Thyroid Function and Metabolic Syndrome: A Two-Sample Bidirectional Mendelian Randomization Study

J Clin Endocrinol Metab. 2023 Nov 17;108(12):3190-3200. doi: 10.1210/clinem/dgad371.

Abstract

Context: Thyroid function has been associated with metabolic syndrome (MetS) in a number of observational studies but the direction of effects and the exact causal mechanism of this relationship is still unknown.

Objective: To examine genetically predicted effects of thyroid function on MetS risk and its components, and vice versa, using large-scale summary genetic association data.

Methods: We performed a two-sample bidirectional Mendelian randomization (MR) study using summary statistics from the most comprehensive genome-wide association studies (GWAS) of thyroid-stimulating hormone (TSH, n = 119 715), free thyroxine (fT4, n = 49 269), MetS (n = 291 107), and components of MetS: waist circumference (n = 462 166), fasting blood glucose (n = 281 416), hypertension (n = 463 010), triglycerides (TG, n = 441 016) and high-density lipoprotein cholesterol (HDL-C, n = 403 943). We chose the multiplicative random effects inverse variance weighted (IVW) method as the main analysis. Sensitivity analysis included weighted median and mode analysis, as well as MR-Egger and Causal Analysis Using Summary Effect estimates (CAUSE).

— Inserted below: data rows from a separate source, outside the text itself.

theorem accessAt_keeps {P : State → Prop} (hP : Closed P) (s : State) (m : Master) (shown : ℕ) (a : ℕ) (n : ℕ) (write : Option ℕ) (hs : P s) :
    P (accessAt s m shown a n write).2 := by
  unfold accessAt
  repeat' first
    | with_reducible assumption
    | (extract_lets +onlyGivenNames y; refine (fun (_ : P y) => ?_) ?_; (on_goal 1 => clear_value y); (on_goal 2 => subst y))
    | (extract_lets +onlyGivenNames y; refine (fun (_ : P y.2) => ?_) ?_; (on_goal 1 => clear_value y); (on_goal 2 => subst y))
    | (extract_lets +onlyGivenNames y; clear_value y) | with_reducible apply State.setBus_keeps hP
    | with_reducible apply portRead_keeps hP | with_reducible apply portWrite_keeps hP
    | with_reducible apply bytesWrite_keeps hP | with_reducible apply undecoded_keeps hP
    | with_reducible apply keeps_ite | with_reducible apply keeps_ite2 | with_reducible apply keeps_ite1 | split

theorem access_keeps {P : State → Prop} (hP : Closed P) (s : State) (m : Master) (a : ℕ) (n : ℕ) (write : Option ℕ) (hs : P s) :
    P (access s m a n write).2 := by
  unfold access
  repeat' first
    | with_reducible assumption
    | (extract_lets +onlyGivenNames y; refine (fun (_ : P y) => ?_) ?_; (on_goal 1 => clear_value y); (on_goal 2 => subst y))
    | (extract_lets +onlyGivenNames y; refine (fun (_ : P y.2) => ?_) ?_; (on_goal 1 => clear_value y); (on_goal 2 => subst y))
    | (extract_lets +onlyGivenNames y; clear_value y) | with_reducible apply undecoded_keeps hP
    | with_reducible apply accessAt_keeps hP | with_reducible apply keeps_ite | with_reducible apply keeps_ite2
    | with_reducible apply keeps_ite1 | split | with_reducible apply hP.put | with_reducible apply hP.byte
    | with_reducible apply hP.drop | with_reducible apply hP.wipe | with_reducible apply hP.keepRegs
    | with_reducible apply hP.keepMem | with_reducible apply hP.other

theorem masterAccess_keeps {P : State → Prop} (hP : Closed P) (s : State) (m : Master) (a : ℕ) (n : ℕ) (write : Option ℕ) (hs : P s) :
    P (masterAccess s m a n write) := by
  unfold masterAccess
  repeat' first
    | with_reducible assumption | with_reducible apply State.answer_keeps hP
    | with_reducible apply failMaster_keeps hP | with_reducible apply access_keeps hP
    | with_reducible apply keeps_ite | split
    | (with_reducible refine keeps_pair22 (by with_reducible assumption) ?_)
    | (with_reducible refine keeps_pair2 (by with_reducible assumption) ?_)

theorem svcTake_keeps {P : State → Prop} (hP : Closed P) (s : State) (read : Bool) (r : Reply) (hs : P s) :
    P (svcTake s read r) := by
  unfold svcTake
  repeat' first
    | with_reducible assumption
    | (extract_lets +onlyGivenNames y; refine (fun (_ : P y) => ?_) ?_; (on_goal 1 => clear_value y); (on_goal 2 => subst y))
    | (extract_lets +onlyGivenNames y; clear_value y) | with_reducible apply State.setBus_keeps hP
    | with_reducible apply keeps_ite | split

theorem svcRun_keeps {P : State → Prop} (hP : Closed P) (s : State) (x1 : List (ℕ × Option Word)) (hs : P s) :
    P (svcRun s x1) := by
  induction x1 generalizing s with
  | nil =>
    unfold svcRun
    repeat' first
      | with_reducible assumption
      | (extract_lets +onlyGivenNames y; refine (fun (_ : P y) => ?_) ?_; (on_goal 1 => clear_value y); (on_goal 2 => subst y))
      | (extract_lets +onlyGivenNames y; refine (fun (_ : P y.2) => ?_) ?_; (on_goal 1 => clear_value y); (on_goal 2 => subst y))
      | (extract_lets +onlyGivenNames y; clear_value y) | with_reducible apply State.setBus_keeps hP
  | cons z0 l0 ih =>
    unfold svcRun
    repeat' first
      | with_reducible assumption
      | (extract_lets +onlyGivenNames y; refine (fun (_ : P y) => ?_) ?_; (on_goal 1 => clear_value y); (on_goal 2 => subst y))
      | (extract_lets +onlyGivenNames y; refine (fun (_ : P y.2) => ?_) ?_; (on_goal 1 => clear_value y); (on_goal 2 => subst y))
      | (extract_lets +onlyGivenNames y; clear_value y) | with_reducible apply ih
      | with_reducible apply State.setBus_keeps hP | with_reducible apply access_keeps hP
      | with_reducible apply svcTake_keeps hP | split
      | (with_reducible refine keeps_pair22 (by with_reducible assumption) ?_)
      | (with_reducible refine keeps_pair2 (by with_reducible assumption) ?_)

theorem serviceRequest_keeps {P : State → Prop} (hP : Closed P) (s : State) (src : ℕ) (b : List Byte) (hs : P s) :
    P (serviceRequest s src b) := by
  unfold serviceRequest
  repeat' first
    | with_reducible assumption
    | (extract_lets +onlyGivenNames y; refine (fun (_ : P y) => ?_) ?_; (on_goal 1 => clear_value y); (on_goal 2 => subst y))
    | (extract_lets +onlyGivenNames y; clear_value y) | with_reducible apply State.setBus_keeps hP
    | with_reducible apply svcRun_keeps hP | with_reducible apply keeps_ite

theorem farDone_keeps {P : State → Prop} (hP : Closed P) (s : State) (h : Half) (k : ℕ) (f : FarAcc) (v : ℕ) (hs : P s) :
    P (farDone s h k f v) := by
  unfold farDone
  repeat' first
    | with_reducible assumption
    | (extract_lets +onlyGivenNames y; refine (fun (_ : P y) => ?_) ?_; (on_goal 1 => clear_value y); (on_goal 2 => subst y))
    | (extract_lets +onlyGivenNames y; clear_value y) | with_reducible apply State.setCore_keeps hP
    | with_reducible apply haltCheck_keeps hP

theorem coreEnded_keeps {P : State → Prop} (hP : Closed P) (s : State) (h : Half) (k : Fin 24) (f : FarAcc) (r : Reply) (hs : P s) :
    P (coreEnded s h k f r) := by
  unfold coreEnded
  repeat' first
    | with_reducible assumption | with_reducible apply coreFault_keeps hP | with_reducible apply farDone_keeps hP
    | split

theorem accessEnded_keeps {P : State → Prop} (hP : Closed P) (s : State) (m : Master) (a : ℕ) (read : Bool) (r : Reply) (hs : P s) :
    P (accessEnded s m a read r) := by
  unfold accessEnded
  repeat' first
    | with_reducible assumption
    | (extract_lets +onlyGivenNames y; refine (fun (_ : P y) => ?_) ?_; (on_goal 1 => clear_value y); (on_goal 2 => subst y))
    | (extract_lets +onlyGivenNames y; clear_value y) | with_reducible apply State.answer_keeps hP
    | with_reducible apply failMaster_keeps hP | with_reducible apply svcTake_keeps hP
    | with_reducible apply svcRun_keeps hP | with_reducible apply coreEnded_keeps hP
    | with_reducible apply keeps_ite | split | with_reducible apply hP.put | with_reducible apply hP.byte
    | with_reducible apply hP.drop | with_reducible apply hP.wipe | with_reducible apply hP.keepRegs
    | with_reducible apply hP.keepMem | with_reducible apply hP.other

theorem farAccess_keeps {P : State → Prop} (hP : Closed P) (s : State) (h : Half) (k : Fin 24) (lost : ℕ) (hs : P s) :
    P (farAccess s h k lost) := by
  unfold farAccess
  repeat' first
    | with_reducible assumption | with_reducible apply lostSlots_keeps hP | with_reducible apply access_keeps hP
    | with_reducible apply coreEnded_keeps hP | with_reducible apply keeps_ite | split

theorem holdRelease_keeps {P : State → Prop} (hP : Closed P) (s : State) (hs : P s) :
    P (holdRelease s) := by
  unfold holdRelease
  repeat' first
    | with_reducible assumption
    | (extract_lets +onlyGivenNames y; refine (fun (_ : P y) => ?_) ?_; (on_goal 1 => clear_value y); (on_goal 2 => subst y))
    | (extract_lets +onlyGivenNames y; refine (fun (_ : P y.2) => ?_) ?_; (on_goal 1 => clear_value y); (on_goal 2 => subst y))
    | (extract_lets +onlyGivenNames y; clear_value y) | with_reducible apply takeHeld_keeps hP
    | with_reducible apply access_keeps hP | with_reducible apply accessEnded_keeps hP
    | (with_reducible apply keeps_foldl; intro _ _ _)

theorem outFail_keeps {P : State → Prop} (hP : Closed P) (s : State) (m : Master) (a : ℕ) (kind : ℕ) (wrt : Bool) (hs : P s) :
    P (outFail s m a kind wrt) := by
  unfold outFail
  repeat' first
    | with_reducible assumption
    | (extract_lets +onlyGivenNames y; refine (fun (_ : P y) => ?_) ?_; (on_goal 1 => clear_value y); (on_goal 2 => subst y))
    | (extract_lets +onlyGivenNames y; clear_value y) | with_reducible apply busError_keeps hP

theorem outLost_keeps {P : State → Prop} (hP : Closed P) (s : State) (x : OutAcc) (kind : ℕ) (hs : P s) :
    P (outLost s x kind) := by
  unfold outLost
  repeat' first
    | with_reducible assumption
    | (extract_lets +onlyGivenNames y; refine (fun (_ : P y) => ?_) ?_; (on_goal 1 => clear_value y); (on_goal 2 => subst y))
    | (extract_lets +onlyGivenNames y; clear_value y) | with_reducible apply accessEnded_keeps hP
    | with_reducible apply outFail_keeps hP

theorem outboundAccess_keeps {P : State → Prop} (hP : Closed P) (s : State) (m : Master) (o : ℕ) (write : Option Word) (hs : P s) :
    P (outboundAccess s m o write) := by
  unfold outboundAccess
  repeat' first
    | with_reducible assumption | with_reducible apply masterAccess_keeps hP | with_reducible apply keeps_ite

theorem grantTimeout_keeps {P : State → Prop} (hP : Closed P) (s : State) (hs : P s) :
    P (grantTimeout s) := by
  unfold grantTimeout
  repeat' first
    | with_reducible assumption
    | (extract_lets +onlyGivenNames y; refine (fun (_ : P y) => ?_) ?_; (on_goal 1 => clear_value y); (on_goal 2 => subst y))
    | (extract_lets +onlyGivenNames y; clear_value y) | with_reducible apply State.setBus_keeps hP
    | with_reducible apply outLost_keeps hP | with_reducible apply keeps_ite | split

theorem grantArrives_keeps {P : State → Prop} (hP : Closed P) (s : State) (resp : Option Word) (hs : P s) :
    P (grantArrives s resp) := by
  unfold grantArrives
  repeat' first
    | with_reducible assumption
    | (extract_lets +onlyGivenNames y; refine (fun (_ : P y) => ?_) ?_; (on_goal 1 => clear_value y); (on_goal 2 => subst y))
    | (extract_lets +onlyGivenNames y; clear_value y) | with_reducible apply State.setBus_keeps hP
    | with_reducible apply accessEnded_keeps hP | with_reducible apply outLost_keeps hP
    | with_reducible apply keeps_ite | split

theorem copyAccess_keeps {P : State → Prop} (hP : Closed P) (s : State) (m : Master) (a : ℕ) (write : Option Word) (hs : P s) :
    P (copyAccess s m a write).2 := by
  unfold copyAccess
  repeat' first
    | with_reducible assumption
    | (extract_lets +onlyGivenNames y; refine (fun (_ : P y) => ?_) ?_; (on_goal 1 => clear_value y); (on_goal 2 => subst y))
    | (extract_lets +onlyGivenNames y; refine (fun (_ : P y.2) => ?_) ?_; (on_goal 1 => clear_value y); (on_goal 2 => subst y))
    | (extract_lets +onlyGivenNames y; clear_value y) | with_reducible apply State.takeFree_keeps hP
    | with_reducible apply State.setBus_keeps hP | with_reducible apply access_keeps hP
    | with_reducible apply outFail_keeps hP | with_reducible apply keeps_ite | with_reducible apply keeps_ite2

theorem copyWords_keeps {P : State → Prop} (hP : Closed P) (s : State) (h : Half) (k : Fin 24) (o : CopyOp) (a : ℕ) (idx : ℕ) (x6 : ℕ) (hs : P s) :
    P (copyWords s h k o a idx x6).2 := by
  induction x6 generalizing s h k o a idx with
  | zero =>
    unfold copyWords
    repeat' first | with_reducible assumption
  | succ n0 ih =>
    unfold copyWords
    repeat' first
      | with_reducible assumption
      | (extract_lets +onlyGivenNames y; refine (fun (_ : P y) => ?_) ?_; (on_goal 1 => clear_value y); (on_goal 2 => subst y))
      | (extract_lets +onlyGivenNames y; refine (fun (_ : P y.2) => ?_) ?_; (on_goal 1 => clear_value y); (on_goal 2 => subst y))
      | (extract_lets +onlyGivenNames y; clear_value y) | with_reducible apply ih
      | with_reducible apply coreStore_keeps hP | with_reducible apply copyAccess_keeps hP
      | with_reducible apply keeps_ite | with_reducible apply keeps_ite2 | with_reducible apply keeps_ite1 | split
      | (with_reducible refine keeps_pair22 (by with_reducible assumption) ?_)
      | (with_reducible refine keeps_pair2 (by with_reducible assumption) ?_)

theorem afterCopy_keeps {P : State → Prop} (hP : Closed P) (s : State) (h : Half) (k : ℕ) (hs : P s) :
    P (afterCopy s h k) := by
  unfold afterCopy
  repeat' first
    | with_reducible assumption
    | (extract_lets +onlyGivenNames y; refine (fun (_ : P y) => ?_) ?_; (on_goal 1 => clear_value y); (on_goal 2 => subst y))
    | (extract_lets +onlyGivenNames y; clear_value y) | with_reducible apply startCopy_keeps hP
    | with_reducible apply passWaitc_keeps hP | with_reducible apply endFaultedUrgent_keeps hP
    | with_reducible apply keeps_ite | split

theorem copyComplete_keeps {P : State → Prop} (hP : Closed P) (s : State) (h : Half) (k : Fin 24) (lost : ℕ) (hs : P s) :
    P (copyComplete s h k lost) := by
  unfold copyComplete
  repeat' first
    | with_reducible assumption
    | (extract_lets +onlyGivenNames y; refine (fun (_ : P y) => ?_) ?_; (on_goal 1 => clear_value y); (on_goal 2 => subst y))
    | (extract_lets +onlyGivenNames y; refine (fun (_ : P y.2) => ?_) ?_; (on_goal 1 => clear_value y); (on_goal 2 => subst y))
    | (extract_lets +onlyGivenNames y; clear_value y) | with_reducible apply State.setCore_keeps hP
    | with_reducible apply coreFault_keeps hP | with_reducible apply lostSlots_keeps hP
    | with_reducible apply copyWords_keeps hP | with_reducible apply afterCopy_keeps hP
    | with_reducible apply keeps_ite | split

theorem notAnswered_keeps {P : State → Prop} (hP : Closed P) (s : State) (hs : P s) :
    P (notAnswered s) := by
  unfold notAnswered
  repeat' first
    | with_reducible assumption
    | (extract_lets +onlyGivenNames y; refine (fun (_ : P y) => ?_) ?_; (on_goal 1 => clear_value y); (on_goal 2 => subst y))
    | (extract_lets +onlyGivenNames y; clear_value y) | with_reducible apply State.setBus_keeps hP

theorem answered_keeps {P : State → Prop} (hP : Closed P) (s : State) (hs : P s) :
    P (answered s) := by
  unfold answered
  repeat' first
    | with_reducible assumption
    | (extract_lets +onlyGivenNames y; refine (fun (_ : P y) => ?_) ?_; (on_goal 1 => clear_value y); (on_goal 2 => subst y))
    | (extract_lets +onlyGivenNames y; clear_value y) | with_reducible apply State.setBus_keeps hP

theorem slaveAccess_keeps {P : State → Prop} (hP : Closed P) (s : State) (m : Master) (a : ℕ) (n : ℕ) (write : Option ℕ) (hs : P s) :
    P (slaveAccess s m a n write) := by
  unfold slaveAccess
  repeat' first
    | with_reducible assumption | with_reducible apply masterAccess_keeps hP
    | with_reducible apply answered_keeps hP
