-- ==== Sys2Proof/Laws/State.lean ====
section
/-! SUPPORT. What each named update of the state leaves as it was, one lemma per field, and what registers, halves and units
read after an update. -/
namespace Sys2Proof.Machine

variable (s : State)

/-! setWord -/

@[simp] theorem State.setWord_mem (a : Nat) (w : Word) : (s.setWord a w).mem = s.mem := rfl
@[simp] theorem State.setWord_image (a : Nat) (w : Word) : (s.setWord a w).image = s.image := rfl
@[simp] theorem State.setWord_sect (a : Nat) (w : Word) : (s.setWord a w).sect = s.sect := rfl
@[simp] theorem State.setWord_cfg (a : Nat) (w : Word) : (s.setWord a w).cfg = s.cfg := rfl
@[simp] theorem State.setWord_sectCfg (a : Nat) (w : Word) : (s.setWord a w).sectCfg = s.sectCfg := rfl
@[simp] theorem State.setWord_isl (a : Nat) (w : Word) : (s.setWord a w).isl = s.isl := rfl
@[simp] theorem State.setWord_pen (a : Nat) (w : Word) : (s.setWord a w).pen = s.pen := rfl
@[simp] theorem State.setWord_former (a : Nat) (w : Word) : (s.setWord a w).former = s.former := rfl
@[simp] theorem State.setWord_canHold (a : Nat) (w : Word) : (s.setWord a w).canHold = s.canHold := rfl
@[simp] theorem State.setWord_hlDrive (a : Nat) (w : Word) : (s.setWord a w).hlDrive = s.hlDrive := rfl
@[simp] theorem State.setWord_tb0 (a : Nat) (w : Word) : (s.setWord a w).tb0 = s.tb0 := rfl
@[simp] theorem State.setWord_onMonitor (a : Nat) (w : Word) : (s.setWord a w).onMonitor = s.onMonitor := rfl
@[simp] theorem State.setWord_halfA (a : Nat) (w : Word) : (s.setWord a w).halfA = s.halfA := rfl
@[simp] theorem State.setWord_halfB (a : Nat) (w : Word) : (s.setWord a w).halfB = s.halfB := rfl
@[simp] theorem State.setWord_pci (a : Nat) (w : Word) : (s.setWord a w).pci = s.pci := rfl
@[simp] theorem State.setWord_boot (a : Nat) (w : Word) : (s.setWord a w).boot = s.boot := rfl
@[simp] theorem State.setWord_bus (a : Nat) (w : Word) : (s.setWord a w).bus = s.bus := rfl
@[simp] theorem State.setWord_hold (a : Nat) (w : Word) : (s.setWord a w).hold = s.hold := rfl
@[simp] theorem State.setWord_held (a : Nat) (w : Word) : (s.setWord a w).held = s.held := rfl
@[simp] theorem State.setWord_readData (a : Nat) (w : Word) : (s.setWord a w).readData = s.readData := rfl
@[simp] theorem State.setWord_freeIdx (a : Nat) (w : Word) : (s.setWord a w).freeIdx = s.freeIdx := rfl
@[simp] theorem State.setWord_pending (a : Nat) (w : Word) : (s.setWord a w).pending = s.pending := rfl
@[simp] theorem State.setWord_regs (a : Nat) (w : Word) : (s.setWord a w).regs = storePut s.regs a w := rfl

/-! setWordN -/

@[simp] theorem State.setWordN_mem (a v : Nat) : (s.setWordN a v).mem = s.mem := rfl
@[simp] theorem State.setWordN_image (a v : Nat) : (s.setWordN a v).image = s.image := rfl
@[simp] theorem State.setWordN_sect (a v : Nat) : (s.setWordN a v).sect = s.sect := rfl
@[simp] theorem State.setWordN_cfg (a v : Nat) : (s.setWordN a v).cfg = s.cfg := rfl
@[simp] theorem State.setWordN_sectCfg (a v : Nat) : (s.setWordN a v).sectCfg = s.sectCfg := rfl
@[simp] theorem State.setWordN_isl (a v : Nat) : (s.setWordN a v).isl = s.isl := rfl
@[simp] theorem State.setWordN_pen (a v : Nat) : (s.setWordN a v).pen = s.pen := rfl
@[simp] theorem State.setWordN_former (a v : Nat) : (s.setWordN a v).former = s.former := rfl
@[simp] theorem State.setWordN_canHold (a v : Nat) : (s.setWordN a v).canHold = s.canHold := rfl
@[simp] theorem State.setWordN_hlDrive (a v : Nat) : (s.setWordN a v).hlDrive = s.hlDrive := rfl
@[simp] theorem State.setWordN_tb0 (a v : Nat) : (s.setWordN a v).tb0 = s.tb0 := rfl
@[simp] theorem State.setWordN_onMonitor (a v : Nat) : (s.setWordN a v).onMonitor = s.onMonitor := rfl
@[simp] theorem State.setWordN_halfA (a v : Nat) : (s.setWordN a v).halfA = s.halfA := rfl
@[simp] theorem State.setWordN_halfB (a v : Nat) : (s.setWordN a v).halfB = s.halfB := rfl
@[simp] theorem State.setWordN_pci (a v : Nat) : (s.setWordN a v).pci = s.pci := rfl
@[simp] theorem State.setWordN_boot (a v : Nat) : (s.setWordN a v).boot = s.boot := rfl
@[simp] theorem State.setWordN_bus (a v : Nat) : (s.setWordN a v).bus = s.bus := rfl
@[simp] theorem State.setWordN_hold (a v : Nat) : (s.setWordN a v).hold = s.hold := rfl
@[simp] theorem State.setWordN_held (a v : Nat) : (s.setWordN a v).held = s.held := rfl
@[simp] theorem State.setWordN_readData (a v : Nat) : (s.setWordN a v).readData = s.readData := rfl
@[simp] theorem State.setWordN_freeIdx (a v : Nat) : (s.setWordN a v).freeIdx = s.freeIdx := rfl
@[simp] theorem State.setWordN_pending (a v : Nat) : (s.setWordN a v).pending = s.pending := rfl

/-! setQuad -/

@[simp] theorem State.setQuad_mem (a v : Nat) : (s.setQuad a v).mem = s.mem := rfl
@[simp] theorem State.setQuad_image (a v : Nat) : (s.setQuad a v).image = s.image := rfl
@[simp] theorem State.setQuad_sect (a v : Nat) : (s.setQuad a v).sect = s.sect := rfl
@[simp] theorem State.setQuad_cfg (a v : Nat) : (s.setQuad a v).cfg = s.cfg := rfl
@[simp] theorem State.setQuad_sectCfg (a v : Nat) : (s.setQuad a v).sectCfg = s.sectCfg := rfl
@[simp] theorem State.setQuad_isl (a v : Nat) : (s.setQuad a v).isl = s.isl := rfl
@[simp] theorem State.setQuad_pen (a v : Nat) : (s.setQuad a v).pen = s.pen := rfl
@[simp] theorem State.setQuad_former (a v : Nat) : (s.setQuad a v).former = s.former := rfl
@[simp] theorem State.setQuad_canHold (a v : Nat) : (s.setQuad a v).canHold = s.canHold := rfl
@[simp] theorem State.setQuad_hlDrive (a v : Nat) : (s.setQuad a v).hlDrive = s.hlDrive := rfl
@[simp] theorem State.setQuad_tb0 (a v : Nat) : (s.setQuad a v).tb0 = s.tb0 := rfl
@[simp] theorem State.setQuad_onMonitor (a v : Nat) : (s.setQuad a v).onMonitor = s.onMonitor := rfl
@[simp] theorem State.setQuad_halfA (a v : Nat) : (s.setQuad a v).halfA = s.halfA := rfl
@[simp] theorem State.setQuad_halfB (a v : Nat) : (s.setQuad a v).halfB = s.halfB := rfl
@[simp] theorem State.setQuad_pci (a v : Nat) : (s.setQuad a v).pci = s.pci := rfl
@[simp] theorem State.setQuad_boot (a v : Nat) : (s.setQuad a v).boot = s.boot := rfl
@[simp] theorem State.setQuad_bus (a v : Nat) : (s.setQuad a v).bus = s.bus := rfl
@[simp] theorem State.setQuad_hold (a v : Nat) : (s.setQuad a v).hold = s.hold := rfl
@[simp] theorem State.setQuad_held (a v : Nat) : (s.setQuad a v).held = s.held := rfl
@[simp] theorem State.setQuad_readData (a v : Nat) : (s.setQuad a v).readData = s.readData := rfl
@[simp] theorem State.setQuad_freeIdx (a v : Nat) : (s.setQuad a v).freeIdx = s.freeIdx := rfl
@[simp] theorem State.setQuad_pending (a v : Nat) : (s.setQuad a v).pending = s.pending := rfl

/-! setFld -/

@[simp] theorem State.setFld_mem (b : Nat) (f : Fld) (v : Nat) : (s.setFld b f v).mem = s.mem := by unfold State.setFld; split <;> rfl
@[simp] theorem State.setFld_image (b : Nat) (f : Fld) (v : Nat) : (s.setFld b f v).image = s.image := by unfold State.setFld; split <;> rfl
@[simp] theorem State.setFld_sect (b : Nat) (f : Fld) (v : Nat) : (s.setFld b f v).sect = s.sect := by unfold State.setFld; split <;> rfl
@[simp] theorem State.setFld_cfg (b : Nat) (f : Fld) (v : Nat) : (s.setFld b f v).cfg = s.cfg := by unfold State.setFld; split <;> rfl
@[simp] theorem State.setFld_sectCfg (b : Nat) (f : Fld) (v : Nat) : (s.setFld b f v).sectCfg = s.sectCfg := by unfold State.setFld; split <;> rfl
@[simp] theorem State.setFld_isl (b : Nat) (f : Fld) (v : Nat) : (s.setFld b f v).isl = s.isl := by unfold State.setFld; split <;> rfl
@[simp] theorem State.setFld_pen (b : Nat) (f : Fld) (v : Nat) : (s.setFld b f v).pen = s.pen := by unfold State.setFld; split <;> rfl
@[simp] theorem State.setFld_former (b : Nat) (f : Fld) (v : Nat) : (s.setFld b f v).former = s.former := by unfold State.setFld; split <;> rfl
@[simp] theorem State.setFld_canHold (b : Nat) (f : Fld) (v : Nat) : (s.setFld b f v).canHold = s.canHold := by unfold State.setFld; split <;> rfl
@[simp] theorem State.setFld_hlDrive (b : Nat) (f : Fld) (v : Nat) : (s.setFld b f v).hlDrive = s.hlDrive := by unfold State.setFld; split <;> rfl
@[simp] theorem State.setFld_tb0 (b : Nat) (f : Fld) (v : Nat) : (s.setFld b f v).tb0 = s.tb0 := by unfold State.setFld; split <;> rfl
@[simp] theorem State.setFld_onMonitor (b : Nat) (f : Fld) (v : Nat) : (s.setFld b f v).onMonitor = s.onMonitor := by unfold State.setFld; split <;> rfl
@[simp] theorem State.setFld_halfA (b : Nat) (f : Fld) (v : Nat) : (s.setFld b f v).halfA = s.halfA := by unfold State.setFld; split <;> rfl
@[simp] theorem State.setFld_halfB (b : Nat) (f : Fld) (v : Nat) : (s.setFld b f v).halfB = s.halfB := by unfold State.setFld; split <;> rfl
@[simp] theorem State.setFld_pci (b : Nat) (f : Fld) (v : Nat) : (s.setFld b f v).pci = s.pci := by unfold State.setFld; split <;> rfl
@[simp] theorem State.setFld_boot (b : Nat) (f : Fld) (v : Nat) : (s.setFld b f v).boot = s.boot := by unfold State.setFld; split <;> rfl
@[simp] theorem State.setFld_bus (b : Nat) (f : Fld) (v : Nat) : (s.setFld b f v).bus = s.bus := by unfold State.setFld; split <;> rfl
@[simp] theorem State.setFld_hold (b : Nat) (f : Fld) (v : Nat) : (s.setFld b f v).hold = s.hold := by unfold State.setFld; split <;> rfl
@[simp] theorem State.setFld_held (b : Nat) (f : Fld) (v : Nat) : (s.setFld b f v).held = s.held := by unfold State.setFld; split <;> rfl
@[simp] theorem State.setFld_readData (b : Nat) (f : Fld) (v : Nat) : (s.setFld b f v).readData = s.readData := by unfold State.setFld; split <;> rfl
@[simp] theorem State.setFld_freeIdx (b : Nat) (f : Fld) (v : Nat) : (s.setFld b f v).freeIdx = s.freeIdx := by unfold State.setFld; split <;> rfl
@[simp] theorem State.setFld_pending (b : Nat) (f : Fld) (v : Nat) : (s.setFld b f v).pending = s.pending := by unfold State.setFld; split <;> rfl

Results: Our results suggest that higher fT4 levels lower the risk of developing MetS (OR = 0.96, P = .037). Genetically predicted fT4 was also positively associated with HDL-C (β = 0.02, P = .008), while genetically predicted TSH was positively associated with TG (β = 0.01, P = .044). These effects were consistent across different MR analyses and confirmed with the CAUSE analysis. In the reverse direction MR analysis, genetically predicted HDL-C was negatively associated with TSH (β = -0.03, P = .046) in the main IVW analysis.

Conclusion: Our study suggests that variations in normal-range thyroid function are causally associated with the diagnosis of MetS and with lipid profile, while in the reverse direction, HDL-C has a plausible causal effect on reference-range TSH levels.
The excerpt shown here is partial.